Synthesis and structures of some sterically hindered zinc complexes containing 6-membered and rings

Zinc β-diketiminates containing the N,N′-chelating ligand [{N(SiMe₃)C(Ph)}₂CH]⁻ (≡LL⁻) [Zn(LL)(μ-Cl)]₂ (1) and [ZnEt(LL)thf] (2) were prepared from 2ZnCl₂ + [Li(LL)]₂ and ZnEt₂ + H(LL), respectively. The new phenols 2-(N-R-piperazinyl-N′-methyl)-4,6-di-tert-butylphenol [R = Ph (3a), Me (3b)] and 2,2-[μ-N,N′-piperazindiyldimethyl]-bis(4,6-di-tert-butylphenol) (4) were obtained from 2,4-tBu₂C₆H₃OH, (CH₂O)_n and the appropriate piperazine.

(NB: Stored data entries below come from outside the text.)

/-- R380 to R383: the banksman. -/
def Obligations.BanksmanAnswersByItsTable : Prop :=
  (∀ (s : State) (m : List Byte) (kind : Nat), kind < 3 →
    let cmd : Instr := if kind = 0 then .banksmanRenew m else if kind = 1 then .banksmanTake m else .banksmanHandover m
    let w := s.pair.witness
    let sender := natAt m 6 1
    let b := natAt m 0x10 8
    let l := natAt m 0x22 2
    let h := natAt m 0x28 8
    let sent (type to_ : Nat) (f : List Byte → Prop) (t : State) : Prop := (s.keySlot s.leaseSlot).limited = false →
      ∃ x, .lease s.leasePorts x ∈ t.out ∧ natAt x 5 1 = type ∧ natAt x 6 1 = 2 ∧ natAt x 0x10 8 = b ∧ natAt x 0x20 1 = to_ ∧ f x
    let leaves (holder : Option Nat) (start stop epoch : Nat) (t : State) : Prop :=
      t.pair.witness.holder = holder ∧ t.pair.witness.start = start ∧ t.pair.witness.stop = stop ∧ t.pair.witness.epoch = epoch ∧
        t.pair.witness.taken = w.taken + 1
    let granted (holder : Option Nat) (to_ start stop epoch : Nat) : Prop := Completes cmd s (fun t => leaves holder start stop epoch t ∧
      t.pair.witness.lastRenew = b ∧ sent 2 to_ (fun x => natAt x 0x28 8 = start % 2 ^ 64 ∧ natAt x 0x30 8 = stop % 2 ^ 64) t)
    let refused (reason : Nat) : Prop := Completes cmd s (fun t => leaves w.holder w.start w.stop w.epoch t ∧
      t.pair.witness.lastRenew = w.lastRenew ∧ sent 3 sender (fun x => natAt x 0x21 1 = reason) t)
    s.silent = false → s.role = Role.witness → natAt m 5 1 = 1 → natAt m 0x20 1 = kind →
    (sender ≤ 1 → s.leaseFresh m w.accepted = true →
      (w.quiet = none →
        (l < 4 ∨ 400 < l → refused 3) ∧
        (4 ≤ l → l ≤ 400 →
          let anew := granted (some sender) sender (max (b + 1) w.stop) (max (b + 1) w.stop + l) ((w.epoch + 1) % 2 ^ 32)
          (kind < 2 → w.holder = some sender → granted (some sender) sender w.start (max w.stop (b + l)) w.epoch) ∧
          (kind < 2 → w.holder ≠ some sender → (w.holder = none ∨ w.stop ≤ b) → anew) ∧
          (w.holder ≠ none → w.holder ≠ some sender → b < w.stop →
            (kind = 1 → w.lastRenew + 2 ≤ b → anew) ∧ (kind = 1 → b < w.lastRenew + 2 → refused 1) ∧ (kind = 0 → refused 2)) ∧
          (kind = 2 → w.holder = some sender →
            (b < h → w.stop < h → granted (some (1 - sender)) (1 - sender) h (h + l) ((w.epoch + 1) % 2 ^ 32)) ∧ (h ≤ b ∨ h ≤ w.stop → refused 3)) ∧
          (kind = 2 → w.holder ≠ some sender → refused 2))) ∧
      (∀ first top, w.quiet = some (first, top) → b < first.getD b + 801 → Completes cmd s (fun t =>
        t.pair.witness.quiet = some (some (first.getD b), max top (natAt m 0x24 4)) ∧ t.pair.witness.holder = w.holder ∧
        sent 3 sender (fun x => natAt x 0x21 1 = 4) t))) ∧
    (1 < sender ∨ s.leaseFresh m w.accepted = false → Completes cmd s (fun t =>
      t.pair.witness = { w with discarded := w.discarded + 1 } ∧ t = { s with pair := t.pair }))) ∧
  (∀ s : State, s.role = Role.witness → Completes .banksmanRestart s (fun t => t.pair.witness.holder = none ∧
    (∃ x, t.pair.witness.quiet = some x) ∧ t.pair.witness.taken = s.pair.witness.taken ∧ t = { s with pair := t.pair }))

/-- R377, R379, R384, R401, R416: leases and handover in a unit of a pair. -/
def Obligations.LeaseAndHandover : Prop :=
  (∀ (s : State) (m : List Byte), s.silent = false → s.inPair = true → natAt m 6 1 = 2 → s.leaseFresh m s.pair.accepted = true →
    (natAt m 5 1 = 2 →
      (natAt m 0x20 1 = s.pairId → Completes (.grant m) s (fun t => t.pair.grant = some (natAt m 0x28 8, natAt m 0x30 8) ∧
        t.pair.grantBeat = some s.beat ∧ t.pair.bmBeat = some s.beat ∧ t.leaseEnd = natAt m 0x30 8 ∧ t.pairSt = s.pairSt ∧
        t.rg Reg.LEASE_EPOCH = BitVec.ofNat 32 (natAt m 0x24 4))) ∧
      (natAt m 0x20 1 ≠ s.pairId → s.pair.handover = none → Completes (.grant m) s (fun t => t.pair.grant = s.pair.grant ∧
        t.leaseEnd = s.leaseEnd ∧ .mirror 0x09 0 0 m ∈ t.out))) ∧
    (natAt m 5 1 = 3 → natAt m 0x20 1 = s.pairId → natAt m 0x21 1 = 1 → (s.pair.handover = none ∨ s.pairOwner = false) →
      Completes (.refuse m) s (fun t => t.pair.grant = s.pair.grant ∧
        (s.pairSt = Pair.standby → s.partnerLost = true → t.pairSt = Pair.joining) ∧
        (s.pairSt ≠ Pair.standby ∨ s.partnerLost = false → t.pairSt = s.pairSt ∧ t.pair.heldAnswer = true)))) ∧
  (∀ s : State, s.running = true → s.inPair = true →
    (s.pairOwner = true → s.leaseEnd ≤ s.beat → s.pair.peerConsent ≤ s.beat → Completes .leaseExpire s (fun t => t.pairSt = Pair.joining ∧
      t.pair.grant = none ∧ t.rg Reg.LAST_CHANGE_BEAT = BitVec.ofNat 32 s.beat ∧ bit (t.rg (Reg.evtRaw Head.pair)).toNat 6 = true)) ∧
    (s.beat < s.leaseEnd ∨ s.beat < s.pair.peerConsent ∨ s.pairOwner = false → Completes .leaseExpire s (fun t => t = s)) ∧
    (∀ o, s.pair.handover = some o → o.h = s.beat → s.pairOwner = true →
      (o.known = true → Completes .handoverBeat s (fun t => t.pairSt = Pair.standby ∧ t.pair.handover = none ∧
        bit (t.rg (Reg.evtRaw Head.pair)).toNat 12 = true)) ∧
      (o.known = false → (s.beat < s.leaseEnd ∨ s.beat < s.pair.peerConsent) → Completes .handoverBeat s (fun t => t.pairSt = s.pairSt ∧
        t.pair.handover = none)) ∧
      (o.known = false → s.leaseEnd ≤ s.beat → s.pair.peerConsent ≤ s.beat → Completes .handoverBeat s (fun t => t.pairSt = Pair.joining))) ∧
    (∀ a ans st en, s.pair.handover = none → s.pair.notice = some (s.beat, a, ans) → s.pairSt = Pair.standby → s.pair.grant = some (st, en) →
      st ≤ s.beat → s.beat < en → Completes .handoverBeat s (fun t => t.pairSt = Pair.active ∧ t.pair.notice = none ∧
        t.rg Reg.LAST_CHANGE_BEAT = BitVec.ofNat 32 s.beat)) ∧
    (s.silent = false → s.frame.phase = .p0 → s.leaseKeyOk = true → (s.keySlot s.leaseSlot).limited = false →
      let asks (kind : Nat) (t : State) : Prop := ∃ x, .lease s.leasePorts x ∈ t.out ∧ natAt x 5 1 = 1 ∧ natAt x 6 1 = s.pairId ∧
        natAt x 0x10 8 = s.beat ∧ natAt x 0x20 1 = kind
      (∀ o, s.pair.handover = some o → o.known = false → o.h ≤ s.beat + 1 → s.pairOwner = true → Completes .handoverNoAnswer s (asks 0)) ∧
      (∀ h a, s.pair.handover = none → s.pair.notice = some (h, a, false) → h ≤ s.beat + 1 → s.pairSt = Pair.standby → s.arbEn = false →
        Completes .handoverNoAnswer s (asks 1)))) ∧
  Reads 0x0800 .pairStatusRead (fun s r => Pkt.length r.packet = 0 ∧ s.role = Role.pairMember)
    (fun s _ => leBytes 8 s.beat ++ (List.range 26).flatMap (fun k => leBytes 4 (s.rg (Reg.PAIR_CFG + 4 * k)).toNat) ++ bytesAt s.pair.hb 0 64) ∧
  Reads 0x0804 .lampRead (fun s r => Pkt.length r.packet = 0 ∧ s.role = Role.pairMember)
    (fun s _ => leBytes 8 (s.rg64 Reg.LAMP_FAIL_LO) ++ leBytes 8 (s.rg64 Reg.LAMP_DONE_LO) ++ leBytes 4 (s.rg Reg.LAMP_PASS_CNT).toNat ++
      leBytes 4 (s.rg Reg.LAMP_PASS_BEATS).toNat ++ (List.range 64).flatMap (fun k => leBytes 4 (s.rg (Reg.LAMP_COV k)).toNat)) ∧
  Reads 0x0805 .divLogRead (fun s r => Pkt.length r.packet = 0 ∧ s.role = Role.pairMember) (fun s _ => bytesAt s.pair.divLog.flatten 0 512) ∧
  Reads 0x0807 .banksmanStatus (fun s r => Pkt.length r.packet = 0 ∧ s.role = Role.witness) (fun s _ => let w := s.pair.witness
    leBytes 1 (w.holder.getD 0xFF) ++ leBytes 3 0 ++ leBytes 4 w.epoch ++ leBytes 8 w.stop ++ leBytes 8 w.lastRenew ++ leBytes 4 w.taken ++
      leBytes 4 w.discarded) ∧
  (∀ (s : State) (req : OctahReq),
    let h := natAt req.pl 0 8
    (OctahReady 0x0801 false req s → Pkt.length req.packet = 8 → s.role = Role.pairMember → s.pairOwner = true → s.peerState = Pair.standby →
      s.fld Reg.PAIR_STATUS 5 5 = 1 → s.pair.handover = none → s.beat + max 8 (s.leaseBeats + 1) ≤ h → h ≤ s.beat + 4000 →
      Completes (.pairHandover req) s (fun t => t.pair.handover = some { h := h, tag := some req.tag, known := false } ∧
        .control (.handoverNotice h) ∈ t.out ∧ t.pairSt = s.pairSt ∧ (s.host.journal.length = 256 → (t.jentry req.tag).state ≠ .done))) ∧
    (OctahReady 0x0802 false req s → Pkt.length req.packet = 0 → s.lampRuns = true → Completes (.pairDetach req) s (fun t =>
      t.pairSt = Pair.joining ∧ t.fld Reg.PAIR_STATUS 12 12 = 1)) ∧
    (OctahReady 0x0803 false req s → Pkt.length req.packet = 0 → s.heldOut = true → Completes (.pairRejoin req) s (fun t =>
      t.pairSt = s.pairSt ∧ t.fld Reg.PAIR_STATUS 12 12 = 0)))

Zinc phenoxides 5, 7 and 8 were derived from 2ZnEt₂ with 2(3a), 2(3b) and 4, respectively. Controlled methanolysis of 5 furnished the bis(phenoxo)zinc compound Zn[OC₆H₂tBu₂-2,4-{CH₂N(CH₂CH₂)₂NPh}-6]₂ (6). The X-ray structures of the crystalline zinc compounds 1, 2, 5, 6, 7 and 8, are presented; each of 5-8 contains two six-membered rings. The centrosymmetric molecule 1 has a rhomboidal (ZnCl)₂ core with exceptionally different Zn-Cl and Zn-Cl′ bond lengths of 2.248(1) and 2.509(1) Å, respectively. None of 1, 2 or 5-8 was an effective catalyst for the copolymerisation of an oxirane and CO₂.